== Task brief ==
Your answer is the lines below, exactly, from the one that contains "(if mx then" through the one that contains "(w.fmt.isInt = true", both included.

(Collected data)
##########
/-- The invalid operations, divisions by zero and special operands of R162 and R169, in every class F format, mode and
policy: what is delivered and which flag is raised. The canonical NaN is R108's. -/
def Sys2Proof.Claim.FloatingCornersRaiseTheirFlags : Prop :=
  ∀ (p : Policy) (f : Fmt) (rnd : Nat) (sat : Bool), f.classF = true →
    let nan : Nat := if f = .f16 then 0x7E00 else if f = .bf16 then 0x7FC0 else if f = .f32 then 0x7FC00000 else 0x7FF8000000000000
    let inf (s : Bool) : Nat := fZero f s + (2 ^ (fltSpec f).e - 1) * 2 ^ (fltSpec f).m
    let one : Nat := if f = .f16 then 0x3C00 else if f = .bf16 then 0x3F80 else if f = .f32 then 0x3F800000 else 0x3FF0000000000000
    (∀ s, fltAdd p f rnd sat (.inf s) (.inf !s) = (nan, 16)) ∧
    (∀ s t e, fltMul p f rnd sat (.fin s 0 e) (.inf t) = (nan, 16) ∧ fltMul p f rnd sat (.inf t) (.fin s 0 e) = (nan, 16)) ∧
    (∀ s t m e g, m ≠ 0 → fltDiv p f rnd sat (.fin s m e) (.fin t 0 g) = (inf (s != t), 8)) ∧
    (∀ s t e g, fltDiv p f rnd sat (.fin s 0 e) (.fin t 0 g) = (nan, 16) ∧ fltDiv p f rnd sat (.inf s) (.inf t) = (nan, 16)) ∧
    (∀ m e, m ≠ 0 → fltSqrt p f rnd (.fin true m e) = (nan, 16)) ∧
    (∀ s e, fltSqrt p f rnd (.fin s 0 e) = (fZero f s, 0)) ∧
    (∀ s e, special .rcp p f rnd sat (.fin s 0 e) = (inf s, 8) ∧ special .rsq p f rnd sat (.fin s 0 e) = (inf s, 8) ∧
      special .lg2 p f rnd sat (.fin s 0 e) = (inf true, 8) ∧ special .ex2 p f rnd sat (.fin s 0 e) = (one, 0) ∧
      special .cos p f rnd sat (.fin s 0 e) = (one, 0) ∧ special .tnh p f rnd sat (.fin s 0 e) = (fZero f s, 0) ∧
      special .sin p f rnd sat (.fin s 0 e) = (fZero f s, 0) ∧ special .silu p f rnd sat (.fin s 0 e) = (fZero f s, 0)) ∧
    (∀ s, special .rcp p f rnd sat (.inf s) = (fZero f s, 0) ∧ special .sin p f rnd sat (.inf s) = (nan, 16) ∧
      special .cos p f rnd sat (.inf s) = (nan, 16)) ∧
    special .rsq p f rnd sat (.inf true) = (nan, 16) ∧ special .lg2 p f rnd sat (.inf true) = (nan, 16) ∧
    special .ex2 p f rnd sat (.inf false) = (inf false, 0) ∧ special .ex2 p f rnd sat (.inf true) = (0, 0) ∧
    special .tnh p f rnd sat (.inf false) = (one, 0) ∧ special .sgm p f rnd sat (.inf false) = (one, 0) ∧
    special .sgm p f rnd sat (.inf true) = (0, 0) ∧ special .silu p f rnd sat (.inf true) = (fZero f true, 0) ∧
    (∀ m e, m ≠ 0 → special .rsq p f rnd sat (.fin true m e) = (nan, 16) ∧ special .lg2 p f rnd sat (.fin true m e) = (nan, 16))

/-- Floating results are rounded once, and the corners raise their flags (the two parts above). -/
def Obligations.FloatingResultsRoundAndCornersFlag : Prop :=
  Claim.FloatingResultsAreRoundedOnce ∧ Claim.FloatingCornersRaiseTheirFlags

/-- FABS, FNEG and FCPYS act on the sign bit alone, on bits as they stand, and raise no flag. -/
def Obligations.SignWordsActOnTheSignBit : Prop :=
  ∀ mk sgn, (mk, sgn) ∈ ([(.fabs, fun _ _ => false), (.fneg, fun a _ => !a), (.fcpys, fun _ b => b)] :
      List ((WordA → Instr) × (Bool → Bool → Bool))) →
    ∀ (w : WordA) (s : State) (F : Fire), Stands s F →
      Elem (mk w) w w.fmt (opsOf s F w) (fun o v fl => fl = 0 ∧
        (∀ j, j < w.fmt.bits - 1 → v.testBit j = (bitsIn w.fmt o.l).testBit j) ∧
        v.testBit (w.fmt.bits - 1) = sgn (fSign w.fmt (bitsIn w.fmt o.l)) (fSign w.fmt (bitsIn w.fmt o.r))) s F

/-- FCMP compares values by sign and magnitude, with the NaN rules of R165; FCLASS sets the one bit of R166's class; FMIN
and FMAX deliver the lesser or greater operand with −0 below +0, or the operand that is not NaN (R163). The class F formats
order as their sign and magnitude bits do. -/
def Sys2Proof.Claim.FloatingCompareClassifyAndMinMax : Prop :=
  ∀ (w : WordA) (s : State) (F : Fire), w.fmt.classF = true → Stands s F →
    (w.mode.toNat ≤ 6 →
      Elem (.fcmp w) w .b1 (opsOf s F w) (fun o v fl =>
        let a := fRead F.policy w.fmt (bitsIn w.fmt o.l)
        let b := fRead F.policy w.fmt (bitsIn w.fmt o.r)
        let c := w.mode.toNat
        (fNaN w.fmt a || fNaN w.fmt b) = true →
          (v = 1 ↔ c = 1 ∨ c = 6) ∧
          (fl = if fSNaN w.fmt a || fSNaN w.fmt b || (2 ≤ c && c ≤ 5) then 16 else 0)) s F ∧
      Elem (.fcmp w) w .b1 (opsOf s F w) (fun o v fl =>
        let a := fRead F.policy w.fmt (bitsIn w.fmt o.l)
        let b := fRead F.policy w.fmt (bitsIn w.fmt o.r)
        let c := w.mode.toNat
        (fNaN w.fmt a || fNaN w.fmt b) = false → fl = 0 ∧
          (v = 1 ↔ (c = 0 ∧ fKey w.fmt a = fKey w.fmt b) ∨ (c = 1 ∧ fKey w.fmt a ≠ fKey w.fmt b) ∨
            (c = 2 ∧ fKey w.fmt a < fKey w.fmt b) ∨ (c = 3 ∧ fKey w.fmt a ≤ fKey w.fmt b) ∨
            (c = 4 ∧ fKey w.fmt b < fKey w.fmt a) ∨ (c = 5 ∧ fKey w.fmt b ≤ fKey w.fmt a))) s F) ∧
    Elem (.fclass w) w .n32 (opsOf s F w) (fun o v fl =>
      let a := bitsIn w.fmt o.l
      let sg := fSign w.fmt a
      fl = 0 ∧ v = 2 ^ (if fSNaN w.fmt a then 8 else if fNaN w.fmt a then 9
        else if fInf w.fmt a then (if sg then 0 else 7)
        else if fExp w.fmt a ≠ 0 then (if sg then 1 else 6)
        else if fMant w.fmt a ≠ 0 then (if sg then 2 else 5) else if sg then 3 else 4)) s F ∧
    (∀ mk mx, (mk, mx) ∈ ([(.fmin, false), (.fmax, true)] : List ((WordA → Instr) × Bool)) →
      Elem (mk w) w w.fmt (opsOf s F w) (fun o v fl =>
        let a := fRead F.policy w.fmt (bitsIn w.fmt o.l)
        let b := fRead F.policy w.fmt (bitsIn w.fmt o.r)
        let nv : Flags := if fSNaN w.fmt a || fSNaN w.fmt b then 16 else 0
        (fNaN w.fmt a = true → fNaN w.fmt b = true → fNaN w.fmt v = true ∧ fSNaN w.fmt v = false ∧ fl = nv) ∧
        (fNaN w.fmt a = true → fNaN w.fmt b = false → fDelivered F.policy w.fmt b v nv fl) ∧
        (fNaN w.fmt a = false → fNaN w.fmt b = true → fDelivered F.policy w.fmt a v nv fl) ∧
        (fNaN w.fmt a = false → fNaN w.fmt b = false →
          fDelivered F.policy w.fmt
            (if mx then (if fKey0 w.fmt a < fKey0 w.fmt b then b else a) else (if fKey0 w.fmt a < fKey0 w.fmt b then a else b))
            v nv fl)) s F)

/-- Comparisons, selections and classes, of integers and of floating values (the two parts above).
The model's choices: log entry 48. -/
def Obligations.ComparisonsSelectAndClassify : Prop :=
  Claim.CompareAndSelect ∧ Claim.FloatingCompareClassifyAndMinMax

/-! ## Conversion, packing, reduction, flags (R121, R170 to R184) -/

namespace Sys2Proof.Claim

/-- The tag of position `k` of a format A firing under the word's tag operation (R84). -/
def tagAt (F : Fire) (w : WordA) (k : Nat) (q : FPos) : Iter := tagOut w.tagop F.tagsel w.imm k q.iter q.l

/-- A reduction: one scalar to both consumers with position 0's tag; any BUBBLE makes it BUBBLE; otherwise `R` relates the
elements' bits to the result's bits and flags (R179). -/
def Reduces (i : Instr) (w : WordA) (out : Fmt) (R : List Nat → Nat → Flags → Prop) (s : State) (F : Fire) : Prop :=
  ∃ r : Res,
    exec i s = .next (commit s (((taken s F).addFlags F.hearth F.ce F.ctx w.nf [r]).emitBoth F w.cons1 w.cons2 out.maxRun [r.emit])) ∧
    (∀ q rest, F.f.pos = q :: rest → r.iter = tagAt F w 0 q) ∧
    ((∃ q ∈ F.f.pos, q.l = none) → r.val = none ∧ r.flags = 0) ∧
    ((∀ q ∈ F.f.pos, q.l ≠ none) →
      ∃ v, r.val = some (BitVec.ofNat 128 v) ∧ v < 2 ^ out.bits ∧ R (F.f.pos.map fun q => bitsIn w.fmt q.l) v r.flags)

end Sys2Proof.Claim

/-- CVT converts to the target format: an integer exactly, then wrapped or clamped without a flag; a NaN to 0 with NV;
everything else by the model's rounding conversion (R171). SCALE and SCAC multiply by scales, rounded once, an e8 of 0xFF
giving the canonical NaN (R174, R175). KEY joins two elements into one of twice the width (R177).
The model's choices: log entry 78. -/
def Obligations.ConversionsDeliverTheirTarget : Prop :=
  ∀ (w : WordA) (s : State) (F : Fire), Stands s F →
    Elem (.cvt w) w (Fmt.ofCode (w.imm.toNat % 16)) (opsOf s F w) (fun o v fl =>
      let dst := Fmt.ofCode (w.imm.toNat % 16)
      (w.fmt.isInt = true → dst.isInt = true → fl = 0 ∧
        delivered dst.isSigned w.sat dst.bits (num w.fmt.isSigned w.fmt.bits (bitsIn w.fmt o.l)) v) ∧
      (w.fmt.classF = true → dst.isInt = true → fNaN w.fmt (bitsIn w.fmt o.l) = true → v = 0 ∧ fl = 16) ∧
      (let r := convert F.policy w.fmt dst w.mode.toNat w.sat (o.l.getD 0); v = r.1 % 2 ^ dst.bits ∧ fl = r.2)) s F ∧
    Elem (.scale w) w w.fmt (opsOf s F w) (fun o v fl =>
      let a := readFlt F.policy w.fmt (o.l.getD 0)
      let k := (o.r.getD 0).toNat % 2 ^ 16
      (w.imm.toNat % 4 = 1 → k % 256 = 255 → v = fltNaN w.fmt % 2 ^ w.fmt.bits ∧ fl = (if isSNaN a then 16 else 0)) ∧
      (¬(w.imm.toNat % 4 = 1 ∧ k % 256 = 255) →
        let r := fltMul F.policy w.fmt w.mode.toNat w.sat a (scaleVal F.policy (w.imm.toNat % 4 == 1) k)
        v = r.1 % 2 ^ w.fmt.bits ∧ fl = r.2)) s F ∧
    Elem (.scac w) w w.fmt (opsOf s F w) (fun o v fl =>
      let r := scacElem w F.policy (readFlt F.policy w.fmt (o.l.getD 0)) (readFlt F.policy w.fmt (o.r.getD 0)) o.pair.1.toNat
        o.pair.2.toNat
      v = r.1 % 2 ^ w.fmt.bits ∧ fl = r.2) s F ∧
    (w.fmt = .n8 ∨ w.fmt = .n16 ∨ w.fmt = .n32 →
      Elem (.key w) w (Fmt.ofCode (w.fmt.code + 2)) (opsOf s F w) (fun o v fl => fl = 0 ∧
        v = bitsIn w.fmt o.l * 2 ^ w.fmt.bits + bitsIn w.fmt o.r) s F)

/-- CVTO and CVTL send the converted run to consumer 1, with the outlier positions clamped (CVTO) or zero (CVTL), and one
scalar for each outlier to consumer 2, of kind OVF or DATA, with consumer 1's tag and the unrounded source element. -/
def Obligations.NarrowingSeparatesOutliers : Prop :=
  ∀ mk lost, (mk, lost) ∈ ([(.cvto, false), (.cvtl, true)] : List ((WordA → Instr) × Bool)) →
    ∀ (w : WordA) (s : State) (F : Fire), Stands s F →
      let dst := Fmt.ofCode (w.imm.toNat % 16)
      let out (v : Val) : Bool := isOutlier dst w.mode.toNat (readFlt F.policy w.fmt v)
      ∃ rs : List Res,
        exec (mk w) s = .next (commit s
          ((F.f.pos.zipIdx.filterMap fun (q, k) => match q.l with
            | some v => if out v then some (tagAt F w k q, BitVec.ofNat 128 (v.toNat % 2 ^ w.fmt.bits)) else none
            | none => none).foldl
            (fun t x => t.sendCons F.cc.bind F.cc.block F.slot 1 w.cons2 (if lost then .data else .ovf) x.1 [x.2] []
              (if w.fmt.bits = 64 then 2 else 1))
            (((taken s F).addFlags F.hearth F.ce F.ctx w.nf rs).emit F 0 w.cons1 dst.maxRun (rs.map Res.emit)))) ∧
        rs.length = F.f.pos.length ∧
        ∀ k q, F.f.pos[k]? = some q → ∃ r, rs[k]? = some r ∧ r.iter = tagAt F w k q ∧
          (q.l = none → r.val = none ∧ r.flags = 0) ∧
          (∀ v, q.l = some v → out v = true → lost = true → r.val = some 0 ∧ r.flags = 0) ∧
          (∀ v, q.l = some v → out v = true → lost = false →
            r.val = some (BitVec.ofNat 128 (outlierValue dst (readFlt F.policy w.fmt v) % 2 ^ dst.bits)) ∧
            r.flags = outlierFlags (readFlt F.policy w.fmt v)) ∧
          (∀ v, q.l = some v → out v = false →
            let c := convert F.policy w.fmt dst w.mode.toNat false v
            r.val = some (BitVec.ofNat 128 (c.1 % 2 ^ dst.bits)) ∧ r.flags = c.2)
##########
== Result below ==
            (if mx then (if fKey0 w.fmt a < fKey0 w.fmt b then b else a) else (if fKey0 w.fmt a < fKey0 w.fmt b then a else b))
            v nv fl)) s F)

/-- Comparisons, selections and classes, of integers and of floating values (the two parts above).
The model's choices: log entry 48. -/
def Obligations.ComparisonsSelectAndClassify : Prop :=
  Claim.CompareAndSelect ∧ Claim.FloatingCompareClassifyAndMinMax

/-! ## Conversion, packing, reduction, flags (R121, R170 to R184) -/

namespace Sys2Proof.Claim

/-- The tag of position `k` of a format A firing under the word's tag operation (R84). -/
def tagAt (F : Fire) (w : WordA) (k : Nat) (q : FPos) : Iter := tagOut w.tagop F.tagsel w.imm k q.iter q.l

/-- A reduction: one scalar to both consumers with position 0's tag; any BUBBLE makes it BUBBLE; otherwise `R` relates the
elements' bits to the result's bits and flags (R179). -/
def Reduces (i : Instr) (w : WordA) (out : Fmt) (R : List Nat → Nat → Flags → Prop) (s : State) (F : Fire) : Prop :=
  ∃ r : Res,
    exec i s = .next (commit s (((taken s F).addFlags F.hearth F.ce F.ctx w.nf [r]).emitBoth F w.cons1 w.cons2 out.maxRun [r.emit])) ∧
    (∀ q rest, F.f.pos = q :: rest → r.iter = tagAt F w 0 q) ∧
    ((∃ q ∈ F.f.pos, q.l = none) → r.val = none ∧ r.flags = 0) ∧
    ((∀ q ∈ F.f.pos, q.l ≠ none) →
      ∃ v, r.val = some (BitVec.ofNat 128 v) ∧ v < 2 ^ out.bits ∧ R (F.f.pos.map fun q => bitsIn w.fmt q.l) v r.flags)

end Sys2Proof.Claim

/-- CVT converts to the target format: an integer exactly, then wrapped or clamped without a flag; a NaN to 0 with NV;
everything else by the model's rounding conversion (R171). SCALE and SCAC multiply by scales, rounded once, an e8 of 0xFF
giving the canonical NaN (R174, R175). KEY joins two elements into one of twice the width (R177).
The model's choices: log entry 78. -/
def Obligations.ConversionsDeliverTheirTarget : Prop :=
  ∀ (w : WordA) (s : State) (F : Fire), Stands s F →
    Elem (.cvt w) w (Fmt.ofCode (w.imm.toNat % 16)) (opsOf s F w) (fun o v fl =>
      let dst := Fmt.ofCode (w.imm.toNat % 16)
      (w.fmt.isInt = true → dst.isInt = true → fl = 0 ∧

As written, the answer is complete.